Puppies are curious and tend to get into everything, similar to having a toddler at home. You may need to puppy-proof your house and make sure you give your new friend lots of attention and room to explore.
Full-grown dogs can still behave like puppies and run around and play! However, their activity level will likely be less intense than puppies. With an older dog, you can also find out how active they are before you adopt them, choosing a much calmer dog if that’s what makes the most sense for you.
With a new puppy, you’ll have the opportunity to bond with them and grow to know their personality. Adopting an older dog may mean missing out on that early bonding experience.
However, if you choose a certain breed for very specific reasons, you might be surprised by what you get with a puppy. Oftentimes, try as you might, a puppy may not grow into the dog you anticipated. Even things like hypoallergenic coats and appearance are hard to determine when you choose a new baby puppy.

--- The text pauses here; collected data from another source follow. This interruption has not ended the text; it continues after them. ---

theorem execModeMismatch_keeps {s0 : State} {x0 : Fin 8} {x1 : State} (h : Keeps s0 x1) :
    KeepsO s0 (execModeMismatch x0 x1) := by
  unfold execModeMismatch
  refine Keeps.next ?_
  split
  · refine State.setFld_keeps ?_
    exact h
  · exact h

theorem execPortLinkFault_keeps {s0 : State} {x0 : Fin 8} {x1 : State} (h : Keeps s0 x1) :
    KeepsO s0 (execPortLinkFault x0 x1) := by
  unfold execPortLinkFault
  refine Keeps.next ?_
  split
  · refine State.portLeaves_keeps ?_
    exact h
  · exact h

theorem execPortFecFault_keeps {s0 : State} {x0 : Fin 8} {x1 : Nat} {x2 : State} (h : Keeps s0 x2) :
    KeepsO s0 (execPortFecFault x0 x1 x2) := by
  unfold execPortFecFault
  extract_lets +onlyGivenNames a1
  have ka1 : Keeps s0 a1 := by
    unfold a1
    refine State.incSat_keeps ?_
    exact h
  extract_lets +onlyGivenNames a2
  refine Keeps.next ?_
  split
  · exact h
  · split
    · refine State.portLeaves_keeps ?_
      exact ka1
    · exact ka1

theorem execPortAutoUpRetry_keeps {s0 : State} {x0 : Fin 8} {x1 : State} (h : Keeps s0 x1) :
    KeepsO s0 (execPortAutoUpRetry x0 x1) := by
  unfold execPortAutoUpRetry
  refine Keeps.next ?_
  split
  · refine State.portState_keeps ?_
    exact h
  · exact h

theorem execSerdesAdaptWindow_keeps {s0 : State} {x0 : Fin 8} {x1 : Nat} {x2 : State} {x3 : Fin 2} (h : Keeps s0 x2) :
    KeepsO s0 (execSerdesAdaptWindow x0 x1 x2 x3) := by
  unfold execSerdesAdaptWindow
  extract_lets +onlyGivenNames a1
  extract_lets +onlyGivenNames a2
  split
  extract_lets +onlyGivenNames a3
  have ka3 : Keeps s0 a3 := by
    unfold a3
    refine State.setPort_keeps ?_
    refine Keeps.of2 ‹_› ?_
    refine State.draw_keeps ?_
    exact h
  refine Keeps.next ?_
  split
  · refine State.incWrap_keeps ?_
    exact ka3
  · exact h

theorem execArpRequest_keeps {s0 : State} {x0 : Fin 8} {x1 : Nat} {x2 : Nat} {x3 : Nat} {x4 : State} {x5 : RxHdr} (h : Keeps s0 x4) :
    KeepsO s0 (execArpRequest x0 x1 x2 x3 x4 x5) := by
  unfold execArpRequest
  extract_lets +onlyGivenNames a1
  refine Keeps.next ?_
  split
  · refine State.rxFrame_keeps ?_ ?_
    · exact h
    · intro b1 b2
      split
      · refine State.send_keeps ?_
        exact b2
      · exact b2
  · exact h

theorem execNeighborSolicitation_keeps {s0 : State} {x0 : Fin 8} {x1 : Nat} {x2 : Nat} {x3 : Nat} {x4 : State} {x5 : RxHdr} (h : Keeps s0 x4) :
    KeepsO s0 (execNeighborSolicitation x0 x1 x2 x3 x4 x5) := by
  unfold execNeighborSolicitation
  extract_lets +onlyGivenNames a1
  refine Keeps.next ?_
  split
  · refine State.rxFrame_keeps ?_ ?_
    · exact h
    · intro b1 b2
      split
      · refine State.send_keeps ?_
        exact b2
      · exact b2
  · exact h

theorem execIcmpEchoRequest_keeps {s0 : State} {x0 : Fin 8} {x1 : EchoReq} {x2 : State} (h : Keeps s0 x2) :
    KeepsO s0 (execIcmpEchoRequest x0 x1 x2) := by
  unfold execIcmpEchoRequest
  extract_lets +onlyGivenNames a1
  extract_lets +onlyGivenNames a2
  extract_lets +onlyGivenNames a3
  extract_lets +onlyGivenNames a4
  extract_lets +onlyGivenNames a5
  refine Keeps.next ?_
  split
  · refine State.rxFrame_keeps ?_ ?_
    · exact h
    · intro b1 b2
      split
      · exact b2
      · refine State.send_keeps ?_
        refine State.setNet_keeps ?_
        exact b2
  · exact h

theorem execUnsupportedProtocolFrame_keeps {s0 : State} {x0 : Fin 8} {x1 : RxHdr} {x2 : Nat} {x3 : State} (h : Keeps s0 x3) :
    KeepsO s0 (execUnsupportedProtocolFrame x0 x1 x2 x3) := by
  unfold execUnsupportedProtocolFrame
  refine Keeps.next ?_
  split
  · refine State.rxFrame_keeps ?_ ?_
    · exact h
    · intro b1 b2
      refine State.incSat_keeps ?_
      exact b2
  · exact h

theorem State.pausePrio_keeps {s0 : State} {x0 : State} {x1 : Nat} {x2 : Nat} {x3 : Nat} (h : Keeps s0 x0) :
    Keeps s0 (State.pausePrio x0 x1 x2 x3) := by
  unfold State.pausePrio
  refine State.setPort_keeps ?_
  exact h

With an older dog, you’ll know exactly what you’re getting in many ways. You’ll know what they look like, how their fur is, and have a lot of information about their personalities, habits, social skills, and so on. So while you may miss out on the puppy time, you might appreciate the knowledge that comes with an older dog.
Choosing to bring a dog into your home is an important decision, and choosing the right dog for your family is essential. Part of your decision is choosing the age of the pooch you’re interested in. Each stage of a dog’s life has advantages and disadvantages, so it really comes down to what’s most important to you.